His dog would bark and sometimes he would throw a ball for the dog to chase. Sometimes his friends would text and instead of TV, he’d join them on Xbox. When his mom came home he would call him in for dinner but sometimes she’d bring dinner to the couch. This wasn’t just happening every once in awhile it was every day.
This isn’t just one boy that does this. There isn’t just one family that makes this choice. There are many. Hundreds. Thousands.
It is one way of life. But it’s not the only way. In order for change to happen… for people to get up more often, outside and/or eating together as a family and having conversations, you can join the movement of change.
After being in a Healthy and Fun Choices® workshop, this boy tried a challenge. The workshop made such an impression on him because he had fun, thought of things from a new angle and had an opportunity to share and discuss new ideas. This boy went home and started taking his dog for a walk around the block and set up an agility course for his dog and him to do in the back yard.
He said he was laughing more and, well, living more. Soon his dad started walking with him and their conversations increased. They became closer and their family began eating together… at the dinner table. This one challenge changed everything. The boy felt more confident in who he was and he jumped at the opportunity to share his story with others.
Positive change begins with you.
You never know, as in this story, not only was it good for the boy and his dog, the boy’s dad increased his confidence which led to a new job!

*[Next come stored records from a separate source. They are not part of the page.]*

/-- An accepted commit takes the shadow's global settings, sets the ring or makes it NONE, and applies each
changed descriptor at once to a slot that is FREE, COMPLETE, or ARMED with no held line and no successor, and
leaves it pending for any other slot. A slot that takes a DISABLED one becomes FREE and keeps its generation and
its bands, one that takes an ENABLED one begins a new ARMED generation, and both lose the Presented Set, the
collected tag bytes and the tag deadline. A slot whose descriptor does not change keeps all it has. With one
pending, the new one is compared with that: an equal one changes nothing, the committed one withdraws it, and any
other replaces it. COMMIT_APPLIED lists the slots by what became of their descriptors. That a FREE record keeps its
other fields too (log entry 26), and what counts as changed and that a slot with an equal pending descriptor stands in no
set (log entry 11), are the model's, and so is the reading that R186 leaves this as it is during a drain before step 4
(log entry 53). -/
def Obligations.CommitAccepted : Prop :=
  ∀ (w : WordLanes) (s : State), coversWord w = true → s.snoops = true → s.mpu.intake = none →
    s.er.queue = [] → (shadowAfter s 0 w.toList).commitFault = none →
    let m := s.cru.shadow.writeLanes 0 w.toList
    ∃ t, exec (.commit w) s = .next t ∧ t.cru.shadow = m ∧ t.cru.settings = shadowSettings m ∧
      (shadowRing m = none → t.cru.ringState = .none ∧ t.cru.produce = 0) ∧
      (∀ ring, shadowRing m = some ring → t.cru.ringState = .set ∧
        t.cru.produce = (if s.cru.ringState = .set ∧ s.cru.settings.ring = some ring then s.cru.produce
          else m.number 4 4 % ring.size)) ∧
      (∀ i : SlotId, (s.frame i).appliesAtOnce = true ↔
        ((s.frame i).state = .free ∨ (s.frame i).state = .complete ∨
          ((s.frame i).state = .armed ∧ (s.frame i).held = 0 ∧ (s.frame i).successor = none))) ∧
      (let changed (i : SlotId) : Bool := match (s.slot i).pendingDesc with
        | none => decide (shadowWindow m i ≠ (s.slot i).committed)
        | some p => decide (shadowWindow m i ≠ p ∧ shadowWindow m i ≠ (s.slot i).committed)
       let withdrawn (i : SlotId) : Bool := match (s.slot i).pendingDesc with
        | none => false
        | some p => decide (shadowWindow m i ≠ p ∧ shadowWindow m i = (s.slot i).committed)
       (∀ i : SlotId, (s.slot i).pendingDesc.isSome = true →
        (changed i = false → withdrawn i = false → t.slot i = s.slot i) ∧
        (withdrawn i = true → t.slot i = { s.slot i with pendingDesc := none }) ∧
        (changed i = true → (s.frame i).appliesAtOnce = false → t.slot i = { s.slot i with
          pendingDesc := some (shadowWindow m i), frame := { s.frame i with pendingTag := none } }) ∧
        (changed i = true → (s.frame i).appliesAtOnce = true →
          (t.slot i).committed = shadowWindow m i ∧ (t.slot i).pendingDesc = none)) ∧
       (s.cru.events.length < 16 → (shadowSettings m).eventDisable.getLsbD 14 = false →
        s.cru.events ++ [{
          event := .commitApplied
            (allSlots.filter fun i => changed i && (s.frame i).appliesAtOnce)
            (allSlots.filter fun i => changed i && !(s.frame i).appliesAtOnce) (allSlots.filter withdrawn)
          overflow := s.cru.overflow, slot := none, stamp := s.clock }] <+: t.cru.events)) ∧
      (∀ i : SlotId, (s.slot i).pendingDesc = none →
        ((s.frame i).appliesAtOnce = true → (t.slot i).committed = shadowWindow m i) ∧
        ((s.frame i).appliesAtOnce = false → (t.slot i).committed = (s.slot i).committed ∧
          (t.slot i).pendingDesc =
            (if shadowWindow m i = (s.slot i).committed then none else some (shadowWindow m i))) ∧
        (shadowWindow m i = (s.slot i).committed → t.slot i = s.slot i) ∧
        ((s.frame i).appliesAtOnce = true → shadowWindow m i ≠ (s.slot i).committed →
          (t.slot i).collection = Vector.replicate 64 none ∧ (t.slot i).tagDeadline = none ∧
          (t.frame i).presented = none ∧
          (shadowWindow m i = none → t.frame i = { s.frame i with state := .free, presented := none }) ∧
          ((shadowWindow m i).isSome = true →
            (t.frame i).state = .armed ∧ (t.frame i).generation = (s.frame i).generation + 1)))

A home-maker had a cake on her counter and sent a piece of the cake to work with her husband. As she sat their home alone the cake looked so appealing… so she had one piece. Which lead to another and another and another. Suddenly toward the end of the day she realized that when her husband came home he would expect to see a cake with only one or two slices gone. So off she ran to the grocery store to get another cake… and then home to quickly eat one more piece.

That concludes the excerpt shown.